[Data entries]
-- ==== Sys2Proof/Machine/Ops.lean ====
section
/-! DEFINITION. The shared operations. An instruction body answers `Except FaultKind State`: the state as the body leaves it, or
the fault kind it raises (47_execution_loop.md R165). `runBody` is the loop's fault catching (R164), and `raise` the ONE
operation that takes a fault (60_exceptions.md R186). There is no return from a fault (60_exceptions.md R188). -/

namespace Sys2Proof.Machine

/-- `raise F`, fault entry (60_exceptions.md R186): the run state becomes Faulted, the kind is recorded, and nothing else of the
state before the step changes. -/
def raise (k : FaultKind) (s : State) : Out :=
  .next { s with runState := .faulted, faultKind := some k }

/-- Fault catching (47_execution_loop.md R164): a body that raises has all its writes discarded. -/
def runBody (s : State) (body : Except FaultKind State) : Out :=
  match body with
  | .ok t => .next t
  | .error k => raise k s

/-! The evaluation stack controller (42_stack.md R110 to R115). -/

/-- `need(k)` (42_stack.md R112). -/
def need (k : Nat) (s : State) : Except FaultKind Unit :=
  if s.stack.length < k then .error .stackUnderflow else .ok ()

/-- `room(k)` (42_stack.md R112). -/
def room (k : Nat) (s : State) : Except FaultKind Unit :=
  if s.stack.length + k > stackLimit then .error .stackOverflow else .ok ()

/-- The stack with one more Word on top, for a push that cannot overflow: after the pops of the same instruction made room, or
after `room` (42_stack.md R112). -/
def place (w : Word) (s : State) : State := { s with stack := w :: s.stack }

/-- `push(w)` (42_stack.md R110). -/
def push (w : Word) (s : State) : Except FaultKind State := do
  room 1 s
  return place w s

/-- `pop()` (42_stack.md R111): the top Word and the state without it. -/
def pop (s : State) : Except FaultKind (Word × State) :=
  match s.stack with
  | [] => .error .stackUnderflow
  | w :: below => .ok (w, { s with stack := below })

/-- `peek(d)`, with `d = 0` the top (42_stack.md R113; 90_conflicts.md C6). -/
def peek (d : Nat) (s : State) : Except FaultKind Word :=
  match s.stack[d]? with
  | some w => .ok w
  | none => .error .stackUnderflow

/-- `duplicate(d)` (42_stack.md R114; 90_conflicts.md C2: one copy). -/
def duplicate (d : Nat) (s : State) : Except FaultKind State := do
  need (d + 1) s
  room 1 s
  let w ← peek d s
  return place w s

/-- `swap(d)` (42_stack.md R115): exchange `st[0]` and `st[d]`. -/
def swap (d : Nat) (s : State) : Except FaultKind State := do
  need (d + 1) s
  let top ← peek 0 s
  let deep ← peek d s
  return { s with stack := (s.stack.set 0 deep).set d top }

/-! Data memory with growth and the ceiling (20_memory.md R35 to R41). -/

/-- `expand(addr, n)` (20_memory.md R35), over the unbounded integers. -/
def expand (addr n : Nat) (s : State) : Except FaultKind State :=
  if n = 0 then .ok s
  else if ceil32 (addr + n) > s.memCeiling then .error .memoryLimitExceeded
  else if ceil32 (addr + n) > s.msize then .ok { s with msize := ceil32 (addr + n) }
  else .ok s

/-- `MemRead(addr, n)` (20_memory.md R36), which is also `read_range` (R41): the bytes and the grown state. -/
def memRead (addr n : Nat) (s : State) : Except FaultKind (List Byte × State) := do
  let grown ← expand addr n s
  return (grown.mem.readBytes addr n, grown)

/-- `MemWrite(addr, n, v)` (20_memory.md R37), `n` being the length of `v`. -/
def memWrite (addr : Nat) (v : List Byte) (s : State) : Except FaultKind State := do
  let grown ← expand addr v.length s
  return { grown with mem := grown.mem.writeBytes addr v }

/-- `load_word(offset)` (20_memory.md R38). -/
def loadWord (offset : Nat) (s : State) : Except FaultKind (Word × State) := do
  let (bytes, grown) ← memRead offset memWordBytes s
  return (wordOfBytes bytes, grown)

/-- `store_word(offset, w)` (20_memory.md R39). -/
def storeWord (offset : Nat) (w : Word) (s : State) : Except FaultKind State :=
  memWrite offset (bytesBE memWordBytes w.toNat) s

/-- `store_byte(offset, b)` (20_memory.md R40). -/
def storeByte (offset : Nat) (b : Byte) (s : State) : Except FaultKind State :=
  memWrite offset [b] s

/-! The program counter and the run state. -/

/-- Advance (47_execution_loop.md R166): the instruction completed without a fault, a halt or a jump. -/
def complete (immLen : Nat) (s : State) : State := { s with pc := s.pc + 1 + immLen }

/-- The two halting outcomes (46_halt.md R150). -/
inductive HaltOutcome where
  | normal
  | reverted
deriving DecidableEq, Repr

/-- The terminal run state of a halting outcome (46_halt.md R150). -/
def haltState : HaltOutcome → RunState
  | .normal => .haltedNormal
  | .reverted => .haltedRevert

/-- `halt(o, out)` (46_halt.md R150): `pc` stays at the halting instruction. -/
def halt (o : HaltOutcome) (out : Option (List Byte)) (s : State) : State :=
  { s with runState := haltState o, output := out }

end Sys2Proof.Machine
end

▶ [THE PROBLEM]
Exactly the lines above from the one with "unbounded integers. -/" to the one with "else if ceil32 (addr + n) > s.memCeiling", both included, are to be quoted; leave the rest out.

▶ [EXERCISE RESULT]
/-- `expand(addr, n)` (20_memory.md R35), over the unbounded integers. -/
def expand (addr n : Nat) (s : State) : Except FaultKind State :=
  if n = 0 then .ok s
  else if ceil32 (addr + n) > s.memCeiling then .error .memoryLimitExceeded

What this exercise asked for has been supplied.